- Born: c.1345
- Died: 20 February 1374
- Noble family: Courtenay
- Spouses: Margaret de Bryan Maud Holland
- Father: Sir Hugh Courtenay
- Mother: Elizabeth de Vere

= Hugh Courtenay (died 1374) =

English soldier and heir apparent to the earldom of Devon

Hugh Courtenay (c.1345 - 20 February 1374) was an English soldier and heir apparent to the earldom of Devon.

==Career==
Hugh Courtenay was born about 1345, the only child of Sir Hugh Courtenay (22 March 1327 - after Easter term 1348) and Elizabeth de Vere.
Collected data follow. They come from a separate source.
-- ==== Sys2Proof/Tests/Slice0.lean ====
section
/-! SUPPORT. Tests: what WellFormed refuses, the decoding of words written out from 30_encoding.md, one step of each
instruction with results from the worked examples of the spec, the placing of table words, and for each statement
with hypotheses a state and operands that meet them. -/

namespace Sys2Proof.Tests

open Sys2Proof.Machine Sys2Proof.Safety

/-! ### WellFormed refuses each operand out of range (R97) -/

theorem test_wf_refuses_distance_zero : (Instr.ref 0 3).wf = false := by decide
theorem test_wf_refuses_distance_4097 : (Instr.ref 4097 3).wf = false := by decide
theorem test_wf_refuses_length_two : (Instr.ref 1 2).wf = false := by decide
theorem test_wf_refuses_length_nineteen : (Instr.ref 1 19).wf = false := by decide
theorem test_wf_accepts_largest_ref : (Instr.ref 4096 18).wf = true := by decide

/-! ### Decoding, each word from the tables of R82 to R90 (T0, T1 of 95_test_vectors.md) -/

/-- R82: bytes 10 04 00 00 declare 4 bytes. -/
theorem test_decode_hdr : decode .hdr [0x10, 0x04, 0x00, 0x00] = .ok (.hdr 4 0x10, []) := by rfl
/-- R82: the last byte is the high byte of the length. -/
theorem test_decode_hdr_high_byte : decode .hdr [0x00, 0x01, 0x02, 0x03, 0xEE] = .ok (.hdr 0x030201 0, [0xEE]) := by rfl
theorem test_decode_ctl : decode .ctl [0x40, 0x42] = .ok (.ctl 0x40, [0x42]) := by rfl
theorem test_decode_lit : decode .lit [0xFF] = .ok (.lit 0xFF, []) := by rfl
/-- R86: `51 22` is distance 291, length 8. -/
theorem test_decode_ref : decode .ref [0x51, 0x22] = .ok (.ref 291 8, []) := by rfl
/-- R86: `0F FF` is distance 4096, length 3. -/
theorem test_decode_ref_far : decode .ref [0x0F, 0xFF] = .ok (.ref 4096 3, []) := by rfl
theorem test_decode_fin : decode .fin [] = .ok (.fin, []) := by rfl
theorem test_decode_pexp : decode .pexp [0x34, 0x12] = .ok (.pexp 0x1234, []) := by rfl
theorem test_decode_pfin : decode .pfin [] = .ok (.pfin, []) := by rfl
theorem test_decode_pix : decode .pix [0x42] = .ok (.pix 0x42, []) := by rfl
theorem test_decode_rfin : decode .rfin [] = .ok (.rfin, []) := by rfl
theorem test_decode_decomp : decode .cmd [1] = .ok (.decomp, []) := by rfl
theorem test_decode_palx : decode .cmd [2] = .ok (.palx, []) := by rfl
theorem test_decode_recon : decode .cmd [3] = .ok (.recon, []) := by rfl
theorem test_decode_frame : decode .cmd [4] = .ok (.frame, []) := by rfl
theorem test_decode_refuses_code_zero : decode .cmd [0] = .error (.noSuchCommand 0) := by rfl
theorem test_decode_refuses_code_seven : decode .cmd [7] = .error (.noSuchCommand 7) := by rfl
theorem test_decode_refuses_half_a_ref : decode .ref [0x51] = .error (.short .ref) := by rfl
theorem test_decode_refuses_short_header : decode .hdr [0x10, 4, 0] = .error (.short .hdr) := by rfl

/-! ### Small states -/

/-- A block of 2 by 2 pixels. -/
def geometry : Params := { width := 2, height := 2, inCap := 64, layout := .redLow }

/-- After reset. -/
def fresh : State := State.resetWith geometry [] .nothing 0

/-- An idle block with these contents; a palette or a frame is given whole or not at all. -/
def idle (input img : List Byte) (raw : List RawEntry) (exp : List Colour) (out : List Byte) : State :=
  { fresh with
    inp := cellsFrom 0 input, inLen := input.length, img := cellsFrom 0 img, imgValid := img.length,
    palRaw := cellsFrom 0 raw, palRawValid := decide (raw.length = 256),
    palExp := cellsFrom 0 exp, palExpValid := decide (exp.length = 256),
    out := cellsFrom 0 out, outValid := decide (out.length = 12) }

/-- The LZD among its tokens: `op` bytes written, the end at `endAt`. -/
def decoding (input img : List Byte) (ip endAt : Nat) (ctl : BitVec 8) (nbits : Nat) : State :=
  { idle input img [] [] [] with
    run := .busy, unit := .lzd, phase := .tok, ip := ip, op := img.length, endAt := endAt, ctl := ctl, nbits := nbits }

/-- The LZD before its header. -/
def atHeader (input : List Byte) : State := { idle input [] [] [] [] with run := .busy, unit := .lzd, phase := .hdr }

/-- A raw palette of one colour, and the same expanded (R145, example). -/
@[irreducible] def allRaw : List RawEntry := List.replicate 256 0x1234
@[irreducible] def allExp : List Colour := List.replicate 256 0xA08820

/-- PEX with these entries written. -/
def expanding (exp : List Colour) : State :=
  { idle [] [1, 2, 3, 4] allRaw [] [] with
    run := .busy, unit := .pex, cmd := .palx, palExp := cellsFrom 0 exp, pidx := exp.length }

/-- FRC with these bytes written, at pixel (x, y). -/
def painting (out : List Byte) (x y : Nat) : State :=
  { idle [] [1, 2, 3, 4] [] allExp [] with
    run := .busy, unit := .frc, cmd := .recon, out := cellsFrom 0 out, wp := out.length, fx := x, fy := y }

/-- A faulted block. -/
def faulted : State := raiseFault .badCommand 7 fresh

/-- Whether a step goes on to a state with the property. -/
def after (o : Out) (f : State → Bool) : Bool :=
  match o with
  | .next t => f t
  | .fault _ => false
  | .refused _ => false

/-! ### One step of each instruction, results from the rules' examples -/

/-- R112, example: `end = 4`, `op = 0`, `ip = 4`, `nbits = 0`, `phase = TOK`. -/
theorem test_hdr : after (blockStep (atHeader [0x10, 4, 0, 0])) (fun t =>
    t.endAt == 4 && t.op == 0 && t.ip == 4 && t.nbits == 0 && t.phase == .tok && t.run == .busy) = true := by decide
/-- Program P7: a header that declares 5 faults with 2 and records 5. -/
theorem test_hdr_too_long : after (blockStep (atHeader [0x10, 5, 0, 0])) (fun t =>
    t.run == .fault && t.faultCause == 2 && t.faultInfo == 5 && t.ip == 0 && t.endAt == 0) = true := by decide
/-- R13 with R14: the host raised `IN_LEN` over bytes that it did not load; the read is a fault, and reset leaves it. -/
theorem test_reset_after_unloaded_read : after (blockStep { atHeader [] with inLen := 4 }) (fun t =>
    t.run == .fault && t.faultCause == 1 && t.faultInfo == 0 &&
      after (hostStep .reset t) (fun u => u.run == .idle)) = true := by decide
/-- R114, example. -/
theorem test_ctl : after (blockStep (decoding [0x10, 4, 0, 0, 0x40] [] 4 4 0 0)) (fun t =>
    t.ctl == 0x40 && t.nbits == 8 && t.ip == 5 && t.op == 0) = true := by decide
/-- R116, example. -/
theorem test_lit : after (blockStep (decoding [0x10, 4, 0, 0, 0x40, 0x42] [] 5 4 0x40 8)) (fun t =>
    unitAt t.img 0 == some 0x42 && t.op == 1 && t.ip == 6 && t.ctl == 0x80 && t.nbits == 7) = true := by decide
/-- R118, example: `00 00` after one literal repeats it three times. -/
theorem test_ref : after (blockStep (decoding [0x10, 4, 0, 0, 0x40, 0x42, 0, 0] [0x42] 6 4 0x80 7)) (fun t =>
    t.img == cellsFrom 0 [0x42, 0x42, 0x42, 0x42] && t.op == 4 && t.ip == 8 && t.ctl == 0 && t.nbits == 6) = true := by
  decide
/-- Program P4: a back-reference as the first token faults with 3 and records `ip = 5`. -/
theorem test_ref_before_start : after (blockStep (decoding [0x10, 4, 0, 0, 0x80, 0, 0] [] 5 4 0x80 8)) (fun t =>
    t.run == .fault && t.faultCause == 3 && t.faultInfo == 5 && t.op == 0 && t.nbits == 8 && status t == 0x04) = true := by
  decide
/-- R122: FIN under DECOMP. -/
theorem test_fin : after (blockStep (decoding [0x10, 1, 0, 0, 0x7F, 0x55, 0xAA] [0x55] 6 1 0xFE 7)) (fun t =>
    t.run == .idle && t.done && t.ip == 6 && t.ctl == 0xFE && t.nbits == 7 && t.imgValid == 1) = true := by decide
/-- R145, example: `0x1234` expands to `0xA08820`. -/
theorem test_pexp : after (blockStep (expanding [])) (fun t =>
    unitAt t.palExp 0 == some 0xA08820 && t.pidx == 1) = true := by decide +kernel
/-- R147: PFIN under PALX. -/
theorem test_pfin : after (exec .pfin { expanding [] with pidx := 256 }) (fun t =>
    t.palExpValid && t.run == .idle && t.done) = true := by decide
/-- R158, example. -/
theorem test_pix : after (exec (.pix 0x42) (painting [] 0 1)) (fun t =>
    t.out == cellsFrom 0 [0xA0, 0x88, 0x20] && t.wp == 3 && t.fx == 1 && t.fy == 1) = true := by decide +kernel
/-- R158: the end of a row goes to the row above it. -/
theorem test_pix_row_end : after (blockStep (painting [1, 2, 3] 1 1)) (fun t =>
    t.wp == 6 && t.fx == 0 && t.fy == 0) = true := by decide +kernel
/-- R159. -/
theorem test_rfin : after (blockStep { painting [] 0 0 with wp := 12 }) (fun t =>
    t.outValid && t.run == .idle && t.done) = true := by decide
/-- R172, program P1: the state the start leaves. -/
theorem test_decomp : after (exec .decomp (idle [1] [7, 7] [] [] [])) (fun t =>
    t.run == .busy && t.unit == .lzd && t.phase == .hdr && t.imgValid == 0 && t.img == [] && t.cmd == .decomp) = true := by
  decide
/-- R173, R196. -/
theorem test_palx_not_loaded : after (exec .palx fresh) (fun t =>
    t.run == .fault && t.faultCause == 6 && t.faultInfo == 0) = true := by decide
/-- R174, R195: vector K4 of 95_test_vectors.md. -/
theorem test_recon_incomplete : after (exec .recon fresh) (fun t =>
    t.run == .fault && t.faultCause == 5 && t.faultInfo == 0) = true := by decide
/-- R177: a command while busy. -/
theorem test_frame_while_busy : after (exec .frame (atHeader [])) (fun t =>
    t.run == .fault && t.faultCause == 9 && t.faultInfo == 4) = true := by decide

/-! ### Table words placed in the state after reset (log entries 20 and 21) -/

theorem test_table_hdr : decodeTableWord 32 0x00000010 = some (.hdr 0 0x10) := by rfl
theorem test_table_ref : decodeTableWord 16 0x2251 = some (.ref 291 8) := by rfl
theorem test_table_ctl : decodeTableWord 8 0xA5 = some (.ctl 0xA5) := by rfl
theorem test_table_frame : decodeTableWord 8 4 = some .frame := by rfl
theorem test_table_fin : decodeTableWord 0 0 = some .fin := by rfl
theorem test_first_hdr : after (step (State.reset.withFetchWord 32 0x10)) (fun t => t.ip == 4 && t.phase == .tok) = true := by
  decide
theorem test_first_ref : after (step (State.reset.withFetchWord 16 0x2251)) (fun t => t.faultCause == 3) = true := by decide
theorem test_first_ctl : after (step (State.reset.withFetchWord 8 0xA5)) (fun t => t.ctl == 0xA5) = true := by decide
theorem test_first_palx : after (step (State.reset.withFetchWord 8 2)) (fun t => t.faultCause == 6) = true := by decide
theorem test_first_fin : after (step (State.reset.withFetchWord 0 0)) (fun t => t.done) = true := by decide

/-! ### The small states meet the invariant -/

theorem allRaw_length : allRaw.length = 256 := by
  unfold allRaw
  exact List.length_replicate
theorem allExp_length : allExp.length = 256 := by
  unfold allExp
  exact List.length_replicate

theorem geometry_wf : geometry.wf := ⟨by decide, by decide, by decide, by decide, by decide⟩

theorem idle_inv {input img : List Byte} {raw : List RawEntry} {exp : List Colour} {out : List Byte}
    (hin : input.length ≤ 64) (himg : img.length ≤ 4) (hraw : raw = [] ∨ raw.length = 256)
    (hexp : exp.length ≤ 256) (hout : out.length ≤ 12) : BlockInv (idle input img raw exp out) where
  params_wf := geometry_wf
  inp_wf := cellsFrom_wf _ _
  img_wf := cellsFrom_wf _ _
  palRaw_wf := cellsFrom_wf _ _
  palExp_wf := cellsFrom_wf _ _
  out_wf := cellsFrom_wf _ _
  inLen_le := hin
  inp_below := fun a h => (holds_cellsFrom_zero _ a).1 h
  imgValid_le := himg
  img_held := fun a => holds_cellsFrom_zero _ a
  palRaw_held := fun a => by
    show holds (cellsFrom 0 raw) a ↔ decide (raw.length = 256) = true ∧ a < 256
    rw [holds_cellsFrom_zero]
    rcases hraw with rfl | h
    · simp
    · simp [h]
  palExp_below := fun a h => Nat.lt_of_lt_of_le ((holds_cellsFrom_zero _ a).1 h) hexp
  palExp_held := fun h a ha => (holds_cellsFrom_zero _ a).2 (by rw [of_decide_eq_true h]; exact ha)
  out_below := fun a h => Nat.lt_of_lt_of_le ((holds_cellsFrom_zero _ a).1 h) hout
  out_held := fun h a ha => (holds_cellsFrom_zero _ a).2 (by rw [of_decide_eq_true h]; exact ha)
  fault_iff := by simp [idle, fresh, State.resetWith]
  cause_le := by show (0 : BitVec 4) ≤ 9; decide
  info_zero := fun _ => rfl
  done_idle := fun _ => rfl
  lzd := fun h => by simp [idle, fresh, State.resetWith] at h
  pex := fun h => by simp [idle, fresh, State.resetWith] at h
  frc := fun h => by simp [idle, fresh, State.resetWith] at h

theorem decoding_inv {input img : List Byte} {ip endAt nbits : Nat} {ctl : BitVec 8} (hin : input.length ≤ 64)
    (hip : 4 ≤ ip) (hip' : ip ≤ input.length) (himg : img.length ≤ endAt) (hend : endAt ≤ 4) (hn : nbits ≤ 8) :
    BlockInv (decoding input img ip endAt ctl nbits) :=
  { idle_inv (raw := []) (exp := []) (out := []) hin (Nat.le_trans himg hend) (.inl rfl) (by decide) (by decide) with
    fault_iff := by simp [decoding, idle, fresh, State.resetWith]
    info_zero := fun _ => rfl
    done_idle := fun h => by simp [decoding, idle, fresh, State.resetWith] at h
    lzd := fun _ _ => ⟨.inl rfl, rfl, hn, fun h => by simp [decoding] at h, fun _ => ⟨hip, hip', himg, hend⟩⟩
    pex := fun _ h => by simp [decoding] at h
    frc := fun _ h => by simp [decoding] at h }

theorem atHeader_inv {input : List Byte} (hin : input.length ≤ 64) : BlockInv (atHeader input) :=
  { idle_inv (img := []) (raw := []) (exp := []) (out := []) hin (by decide) (.inl rfl) (by decide) (by decide) with
    fault_iff := by simp [atHeader, idle, fresh, State.resetWith]
    info_zero := fun _ => rfl
    done_idle := fun h => by simp [atHeader, idle, fresh, State.resetWith] at h
    lzd := fun _ _ =>
      ⟨.inl rfl, rfl, Nat.zero_le _, fun _ => ⟨rfl, rfl, rfl, rfl, rfl⟩, fun h => by simp [atHeader] at h⟩
    pex := fun _ h => by simp [atHeader] at h
    frc := fun _ h => by simp [atHeader] at h }
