/-- DXYN when its `n` bytes lie in memory: the start position wraps; an on-screen pixel (X, Y) toggles exactly
when it is sprite row r, column c and that bit is set, bit 7 leftmost; VF is 1 exactly when a pixel went from 1 to
0, else 0; `dirty` is set; nothing else changes (R192, R194; spec decisions D5, D16: the bit order is the model's
PRESUMED convention, log entry 6). -/
def Obligations.DrawXorsTheSprite : Prop :=
  ∀ (x y n : Nibble) (s : State), n.toNat = 0 ∨ s.i.toNat + n.toNat ≤ 0x1000 →
    ∃ t, exec (.drw x y n) s = .next t ∧
      (∀ X Y, X < 64 → Y < 32 → (t.fb.pixel X Y ≠ s.fb.pixel X Y ↔
        ∃ r c, r < n.toNat ∧ c < 8 ∧ X = (s.getV x).toNat % 64 + c ∧ Y = (s.getV y).toNat % 32 + r ∧
          (s.readByte (s.i.toNat + r)).getLsbD (7 - c) = true)) ∧
      (t.getV 0xF#4 = 0 ∨ t.getV 0xF#4 = 1) ∧
      (t.getV 0xF#4 = 1 ↔
        ∃ X Y, X < 64 ∧ Y < 32 ∧ s.fb.pixel X Y = true ∧ t.fb.pixel X Y = false) ∧
      (∀ z, z ≠ 0xF#4 → t.getV z = s.getV z) ∧
      t = { s with v := t.v, fb := t.fb, dirty := true, pc := s.pc + 2 }

/-- Drawing the same sprite twice at the same place restores the screen; on a clear screen the second draw sets
VF = 1 exactly when the first drew a pixel (R192, corner cases; log entry 14 says why only on a clear screen). -/
def Obligations.DrawingTwiceRestoresTheScreen : Prop :=
  ∀ (x y n : Nibble) (s t u : State), n.toNat = 0 ∨ s.i.toNat + n.toNat ≤ 0x1000 →
    exec (.drw x y n) s = .next t →
    u.params = s.params → u.mem = s.mem → u.i = s.i → u.fb = t.fb →
    u.getV x = s.getV x → u.getV y = s.getV y →
    ∃ r, exec (.drw x y n) u = .next r ∧ r.fb = s.fb ∧
      (s.fb = Frame.blank → (r.getV 0xF#4 = 1 ↔ t.fb ≠ s.fb))

/-! ### Keys and timers -/

/-- EX9E and EXA1 skip by the latch of key VX when VX is at most 0xF, and of key VX & 0xF under
`KEY_INDEX_POLICY = mask` (R210, R211, R212; spec decision D6); nothing else changes. -/
def Obligations.KeySkipsTestTheLatch : Prop :=
  ∀ (x : Nibble) (s : State), (s.getV x).toNat ≤ 0xF ∨ s.params.keyIndexPolicy = .mask →
    exec (.skp x) s = .next { s with
      pc := if s.key[(s.getV x).toNat % 16] = true then s.pc + 4 else s.pc + 2 } ∧
    exec (.sknp x) s = .next { s with
      pc := if s.key[(s.getV x).toNat % 16] = false then s.pc + 4 else s.pc + 2 }

/-- EX9E and EXA1 with VX above 0xF raise KEY_INDEX_FAULT with VX as the record under `KEY_INDEX_POLICY = fault`
(R212; spec decision D6) and change nothing else. -/
def Obligations.KeyIndexOutOfRangeRaises : Prop :=
  ∀ (x : Nibble) (s : State), 0xF < (s.getV x).toNat → s.params.keyIndexPolicy = .fault →
    exec (.skp x) s = .next { s with execState := .halted .keyIndexFault ((s.getV x).setWidth 16) } ∧
    exec (.sknp x) s = .next { s with execState := .halted .keyIndexFault ((s.getV x).setWidth 16) }

/-- FX07 reads `DT` into VX and FX15 writes `DT` from VX; no other register changes; and their words (R213,
R215). -/
def Obligations.DelayTimerIsReadAndWritten : Prop :=
  ∀ (x : Nibble) (s : State),
    (encode (.ldVxDt x)).toNat = 0xF007 + 256 * x.toNat ∧
    (encode (.ldDtVx x)).toNat = 0xF015 + 256 * x.toNat ∧
    (∃ t, exec (.ldVxDt x) s = .next t ∧ t.getV x = s.dt ∧
      (∀ z, z ≠ x → t.getV z = s.getV z) ∧ t = { s with v := t.v, pc := s.pc + 2 }) ∧
    exec (.ldDtVx x) s = .next { s with dt := s.getV x, pc := s.pc + 2 }

/-- FX18 writes `ST` from VX, and `sound_active` follows at once (R216, R223; spec decision D22). -/
def Obligations.SoundTimerIsWritten : Prop :=
  ∀ (x : Nibble) (s : State), ∃ t, exec (.ldStVx x) s = .next t ∧ t.st = s.getV x ∧
    (t.soundActive = true ↔ (s.getV x).toNat ≠ 0) ∧ t = { s with st := t.st, pc := s.pc + 2 }

/-- FX0A enters `WaitingForKey(x)` with `pc` past it, and nothing else changes, a key already held included (R214;
spec decision D17). -/
def Obligations.KeyWaitSuspends : Prop :=
  ∀ (x : Nibble) (s : State),
    exec (.ldVxK x) s = .next { s with execState := .waitingForKey x, pc := s.pc + 2 }

/-! ### The host's transactions -/

/-- `set_key` (R221; spec decisions D11, D29): in a key wait a press writes the key's value into the waiting
register and resumes, a release only clears the latch; while executing only the latch changes; when halted
nothing does. -/
def Obligations.OnlyAPressResolvesTheKeyWait : Prop :=
  ∀ (s : State) (k r : Nibble) (b : Bool),
    (s.execState = .waitingForKey r → (Txn.setKey k true).apply s = .next ({ s with
      key := s.key.set k.toNat true, v := s.v.set r.toNat (k.setWidth 8), execState := .executing }, .none)) ∧
    (s.execState = .waitingForKey r → (Txn.setKey k false).apply s = .next ({ s with
      key := s.key.set k.toNat false }, .none)) ∧
    (s.execState = .executing → (Txn.setKey k b).apply s = .next ({ s with
      key := s.key.set k.toNat b }, .none)) ∧
    (isHalted s = true → (Txn.setKey k b).apply s = .next (s, .none))
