-- ==== Sys2Proof/Laws/Runs.lean ====
section
/-! SUPPORT. Runs of host transactions: a run in pieces, and the finite prefixes of an infinite run
(spec/70_reset_and_hazards.md R283). -/
namespace Sys2Proof.Machine

@[simp] theorem runTxns_nil (s : State) : runTxns [] s = .next s := rfl

/-- A run goes on from the state its first transaction leaves. -/
theorem runTxns_cons {t : Txn} {s u : State} {r : Reply} (h : t.apply s = .next (u, r)) (ts : List Txn) :
    runTxns (t :: ts) s = runTxns ts u := by
  simp only [runTxns, h]

/-- A run in two pieces. -/
theorem runTxns_append {s u : State} (ts₁ ts₂ : List Txn) (h : runTxns ts₁ s = .next u) :
    runTxns (ts₁ ++ ts₂) s = runTxns ts₂ u := by
  induction ts₁ generalizing s with
  | nil =>
    injection h with h
    rw [List.nil_append, h]
  | cons t ts ih =>
    cases ha : t.apply s with
    | next q =>
      rw [runTxns_cons ha] at h
      rw [List.cons_append, runTxns_cons ha, ih h]
    | fault f => simp [runTxns, ha] at h
    | refused r => simp [runTxns, ha] at h

/-- The first `n` transactions of an infinite run are a finite run from its first state. -/
theorem IsRun.runTxns_eq {ts : Nat → Txn} {σ : Nat → State} (h : IsRun ts σ) (n : Nat) :
    runTxns ((List.range n).map ts) (σ 0) = .next (σ n) := by
  induction n with
  | zero => rfl
  | succ n ih =>
    obtain ⟨r, hr⟩ := h n
    rw [List.range_succ, List.map_append, runTxns_append _ _ ih]
    exact runTxns_cons hr []

/-- An infinite run from a later state on is an infinite run. -/
theorem IsRun.tail {ts : Nat → Txn} {σ : Nat → State} (h : IsRun ts σ) (n : Nat) :
    IsRun (fun k => ts (n + k)) (fun k => σ (n + k)) :=
  fun k => h (n + k)

/-- Fairness holds of every tail of a fair order. -/
theorem Fair.tail {ts : Nat → Txn} (h : Fair ts) (n : Nat) : Fair fun k => ts (n + k) := by
  refine ⟨fun k => ?_, fun k => ?_⟩
  · obtain ⟨m, hm, ht⟩ := h.1 (n + k)
    exact ⟨m - n, by omega, by simpa [Nat.add_sub_cancel' (show n ≤ m by omega)] using ht⟩
  · obtain ⟨m, hm, ht⟩ := h.2 (n + k)
    exact ⟨m - n, by omega, by simpa [Nat.add_sub_cancel' (show n ≤ m by omega)] using ht⟩

/-- Steps and ticks in turn are a fair order. -/
theorem fair_alternating : Fair fun n => if n % 2 = 0 then .step else .tickTimers :=
  ⟨fun n => ⟨2 * n, by omega, if_pos (by omega)⟩, fun n => ⟨2 * n + 1, by omega, if_neg (by omega)⟩⟩

end Sys2Proof.Machine
end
He was the grandson of Hugh Courtenay, 10th Earl of Devon (12 July 1303 – 2 May 1377), and became heir apparent to the earldom of Devon after the death of his father in 1348. Through his grandmother, Margaret de Bohun (3 April 1311 - 16 December 1391), he was a descendant of King Edward I.

Courtenay took part in the intervention in the Castilian civil war by Edward, the Black Prince, and was knighted by the Prince at Vitoria in 1367, together with King Peter of Castile, Courtenay's brother-in-law, Thomas Holland, 2nd Earl of Kent, and Courtenay's uncles, Peter Courtenay and Philip Courtenay. He also distinguished himself at the Battle of Nájera on 3 April 1367.

On 8 January 1371 he was summoned to Parliament by writ directed to Hugoni de Courteney le fitz, whereby he is held to have become Baron Courtenay.

Courtenay died without issue on 20 February 1374 during the lifetime of his grandfather, Hugh Courtenay, 10th Earl of Devon, and the earldom descended to Courtenay's cousin, Edward de Courtenay, 11th Earl of Devon.

==Marriages==
Courtenay married firstly, Margaret de Bryan, daughter of Guy de Bryan and his first wife Joan, daughter of Sir John de Carew, and secondly, by papal dispensation dated 5 September 1363, Maud Holland, daughter of Thomas Holland, 1st Earl of Kent, and his wife, Joan, the daughter of Edmund of Woodstock, Earl of Kent. He had no issue by either wife.

In Easter Week 1380, Maud Holland, remarried, at Windsor Castle, to Waleran, Count of Ligny and St Pol (d. 19 April 1415). Maud died before 13 April 1392, and was buried at Westminster Abbey on 23 April.